Mr Moore: Bill, you will be my age before you see it.

MR STEFANIAK: Hang around, Michael, because you might be in for a nice surprise next week. The Attorney-General's Department, my colleague's department, is working towards tabling the Residential Tenancies Bill on 15 May 1997 for the consideration of this Assembly, and it is intended that the reforms will commence in September 1997.

Ms Reilly: It is commencing in September now; it was June earlier.

MR STEFANIAK: It has to be passed and everything, Marion; so there you go. The Community Law Reform Committee, in its report relating to private residential tenancy law, initially recommended that the proposed Residential Tenancies Act should not apply to ACT Housing, pending a further report by that committee. That committee also recommended that a further period of consultation was required to enable the committee to consider whether the proposed Residential Tenancies Act should apply to public housing; and, if so, whether ACT Housing should be exempted from particular provisions of the Act.

Given the implementation of the competition policy reforms and the necessity to ensure competitive neutrality in relation to residential tenancies, the need to ensure that government tenancies were regulated by the Residential Tenancies Bill had already assumed some urgency. This was so notwithstanding this private members Bill. The Government's policy statement on competitive neutrality adopts two approaches matched with associated structural and financial reforms. These approaches relate to the application of the principles of competitive neutrality to significant business enterprises and activities, and full cost attribution to the ACT.

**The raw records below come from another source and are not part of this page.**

-- ==== Sys2Proof/Certificates/Slice0/Obligations.lean ====
section
/-! DEFINITION. The statements about the model. OBLIGATIONS.json lists them. Where a statement stores to
memory it assumes the memory's canonical form, which `MemoryStaysCanonical` says every step keeps. -/

open Sys2Proof Sys2Proof.Machine

/-! ### Encoding (30_encoding.md) -/

/-- Decoding an encoded well-formed instruction gives it back, under any legal opcode and register map,
whatever bytes follow (30_encoding.md R100, R101, R110). -/
def Obligations.EncodedInstructionsDecodeBack : Prop :=
  ∀ (c : Config) (i : Instr) (rest : List Byte), c.encodingLegal = true → i.wellFormed = true →
    decodeWith c (encodeWith c i ++ rest) = .ok (i, rest)

/-- Bytes that decode are the encoding of what they decode to: every instruction has one encoding
(30_encoding.md R100, R101, R113). -/
def Obligations.DecodedBytesAreTheEncoding : Prop :=
  ∀ (c : Config) (bs rest : List Byte) (i : Instr), c.encodingLegal = true →
    decodeWith c bs = .ok (i, rest) → i.wellFormed = true ∧ bs = encodeWith c i ++ rest

/-- The length of an instruction: 4 and the sizes of its arguments, as many bytes as its encoding has
(30_encoding.md R109). -/
def Obligations.InstructionLengthIsItsEncodedSize : Prop :=
  (∀ v, ArgKind.literalInteger.size v = 4) ∧ (∀ v, ArgKind.literalPointer.size v = 4) ∧
    (∀ v, ArgKind.register.size v = 1) ∧ (∀ v, ArgKind.registerPointer.size v = 1) ∧
    (∀ v, ArgKind.instructionSizeHint.size v = 1) ∧
    (∀ e : List Byte, ArgKind.expression.size e = 4 + e.length) ∧
    ∀ (c : Config) (i : Instr),
      i.length = 4 + argsSize i.op.format.kinds i.vals ∧ (encodeWith c i).length = i.length ∧
        (i.length ∈ [4, 5, 6, 8, 9, 12] ∨
          ∃ e r, i = .movLitExpMemReg e r ∧ i.length = 9 + e.length)

/-- Words written out from the spec's examples decode to the instructions they stand for: one or more
of each family (41_data_movement.md R161, R167; 42_arithmetic.md R182; 43_jumps.md R202, R203;
44_stack_and_call.md R224, R226; 45_system.md R250-R252). -/
def Obligations.ExampleWordsDecode : Prop :=
  decode [0x10, 0, 0, 0, 2, 0, 0, 0, 0] = .ok (.movLitReg 2 .r1, []) ∧
    decode [0x16, 0, 0, 0, 6, 0, 0, 0, 0x52, 0x31, 0x20, 0x2B, 0x20, 0x34, 1] =
      .ok (.movLitExpMemReg [0x52, 0x31, 0x20, 0x2B, 0x20, 0x34] .r2, []) ∧
    decode [0x20, 0, 0, 0, 1, 0, 0, 0, 0] = .ok (.addLitReg 1 .r1, []) ∧
    decode [0x30, 0, 0, 0, 1, 0, 0, 0, 0, 0x10, 0, 0] = .ok (.jmpNotEq 1 0x1000, []) ∧
    decode [0x31, 0, 0, 0, 0, 0, 0x10, 0, 0] = .ok (.jneReg .r1 0x1000, []) ∧
    decode [0x40, 0, 0, 0, 5, 0, 0, 0] = .ok (.pushLit 5, []) ∧
    decode [0x44, 0, 0, 0, 0x40, 0x10, 0, 0] = .ok (.callLit 0x1040, []) ∧
    decode [0x50, 0, 0, 0] = .ok (.hlt, []) ∧
    decode [0x51, 0, 0, 0, 0, 0, 0, 0, 0] = .ok (.outRegLit .r1 0, []) ∧
    decode [0x52, 0, 0, 0, 1, 0, 0, 0] = .ok (.intLit 1, [])

/-- Illegal encodings, under any configuration: an opcode value outside the map, a byte that names no
register, wherever a format has a register, and a negative string length (30_encoding.md R104, R107,
R110, R112); and under the reference map 0 is such an opcode value. -/
def Obligations.IllegalEncodingsAreRefused : Prop :=
  Config.reference.opOf 0 = none ∧
    ∀ (c : Config) (rest : List Byte),
      (∀ v : Word, c.opOf v = none →
        decodeWith c (bytesLe32 v ++ rest) = .error (.illegal (.unknownOpcode v))) ∧
      (∀ (o : Op) (b : Byte), c.opOf (c.opcode o) = some o → c.regOf b = none →
        let refused := fun before : List Byte =>
          decodeWith c (bytesLe32 (c.opcode o) ++ before ++ [b] ++ rest) =
            .error (.illegal (.badRegister b))
        (o.format ∈ [.r, .rr, .rp, .qr, .rl] → refused []) ∧
        (o.format ∈ [.rr, .qr] → ∀ (b' : Byte) (r : Reg), c.regOf b' = some r → refused [b']) ∧
        (o.format ∈ [.lr, .pr] → ∀ v : Word, refused (bytesLe32 v)) ∧
        (o.format = .er → ∀ e : List Byte, textLengthOk e = true →
          refused (bytesLe32 (BitVec.ofNat 32 e.length) ++ e))) ∧
      (∀ (o : Op) (n : Word), c.opOf (c.opcode o) = some o → o.format = .er → n.toInt < 0 →
        decodeWith c (bytesLe32 (c.opcode o) ++ bytesLe32 n ++ rest) =
          .error (.illegal (.badLength n.toInt)))

/-! ### The cycle (40_cycle.md) -/

/-- A step runs the decoded instruction: a running machine that no breakpoint stops, and whose checked
fetch at IP decodes to `i`, steps as `exec i`; `exec` does all that is left of the cycle, the advance of
IP included (40_cycle.md R150). The host's `Step()` returns the record of `i`, or the fault that the
cycle took (40_cycle.md R149; 60_exceptions.md R286). -/
def Obligations.StepRunsTheDecodedInstruction : Prop :=
  ∀ (s : State) (i : Instr), s.halted = false → s.haltRequested = false →
    decodeFrom s.cfg decodeFault (s.fetchReader (opcodeAddress s)) = .ok i →
    step s = exec i s ∧
      ∀ t, s.fault = none → exec i s = .next t →
        (∀ r, t.fault = some r → s.stepReturn = .fault r) ∧
        (t.fault = none →
          s.stepReturn = .decoded ⟨opcodeAddress s, s.cfg.opcode i.op, i, i.length⟩)

/-- The bytes of a well-formed instruction, whole inside a region with PublicRead and Execute, run as
that instruction when IP is at them (30_encoding.md R103; 40_cycle.md R141-R143). -/
def Obligations.EncodedBytesInMemoryRun : Prop :=
  ∀ (s : State) (i : Instr) (r : Region), s.cfg.encodingLegal = true → i.wellFormed = true →
    s.halted = false → s.haltRequested = false → RegionsInv s → r ∈ s.regions →
    r.flags.publicRead = true → r.flags.execute = true → (r.start : Int) ≤ opcodeAddress s →
    opcodeAddress s + i.length ≤ r.stop →
    s.mem.readBytes (opcodeAddress s).toNat i.length = encodeWith s.cfg i → step s = exec i s

/-- A halted machine does nothing, however often it is stepped, and every step keeps `halted`: only
Reset clears it. `Step()` returns neither an instruction nor a fault (40_cycle.md R148). -/
def Obligations.HaltedMachineStaysAsItIs : Prop :=
  ∀ s : State, s.halted = true →
    (∀ n, Sys2Proof.core.run n s = .next s) ∧ s.stepReturn = .nothing ∧
      s.hostReset.halted = false

/-- The host's halt request: at the top of the cycle, from a breakpoint at IP, and nothing but `halted`
changes (40_cycle.md R147). That the callbacks' answers are data of the configuration, and that a
breakpoint of every type triggers at its address, is the model's choice (DESIGN CHOICE, log entry 9). -/
def Obligations.HostHaltRequestOnlyHalts : Prop :=
  ∀ s : State, s.halted = false →
    ((∃ b ∈ s.cfg.breakpoints, b.address = (s.reg .ip).toInt ∧ b.halts = true) →
      step s = .next { s with halted := true }) ∧
    ((∀ b ∈ s.cfg.breakpoints, b.address = (s.reg .ip).toInt → b.halts = false) →
      s.haltRequested = false)

/-- A fetch that fails, or an opcode value outside the map, records its fault with the address of the
opcode, and IP stays there (40_cycle.md R141, R142; 60_exceptions.md R271, R273). -/
def Obligations.FailedFetchRecordsItsFault : Prop :=
  ∀ s : State, s.halted = false → s.haltRequested = false →
    match fetchFault s (opcodeAddress s) 4 with
    | some f => step s = .next { s with halted := true, fault := some ⟨f, opcodeAddress s⟩ }
    | none =>
      s.cfg.opOf (wordAt s (opcodeAddress s).toNat) = none →
        step s =
          .next
            { s with
              halted := true
              fault :=
                some ⟨.invalidOpcode (wordAt s (opcodeAddress s).toNat), opcodeAddress s⟩ }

Since the presentation of the private members Bill to amend the Landlord and Tenant Act 1949, the Community Law Reform Committee has, as part of its ongoing consultations, met with officers of ACT Housing to consider whether the proposed Residential Tenancies Bill should be applied to public housing and whether modifications to the Residential Tenancies Bill are necessary or, alternatively, whether ACT Housing should be exempted from particular provisions of the Bill, having regard to the principle of competitive neutrality and the application of the cost-benefit and public interest tests. I am advised that the Community Law Reform Committee has recommended that the proposed Residential Tenancies Bill should apply to public housing, and that outcome is supported by ACT Housing.

Given, after all that, that the tabling of the new tenancy legislation is imminent, the passage of the proposed amendments to the Landlord and Tenant Act at this time would create significant administrative costs for ACT Housing; and it would be operationally disruptive, without conferring any real benefits on public tenants. There are three areas of administrative processes, Mr Speaker, that would need to be changed and would require new procedures and training to be undertaken by staff. These are: Firstly, Ms Reilly's Bill would require ACT Housing to issue 12,500 receipts per fortnight for rent payments made to tenants, even where payments are made by electronic transfer of funds from tenants' bank accounts. This would be a large and costly exercise and could not be justified. Section 57 of the Landlord and Tenant Act requires that.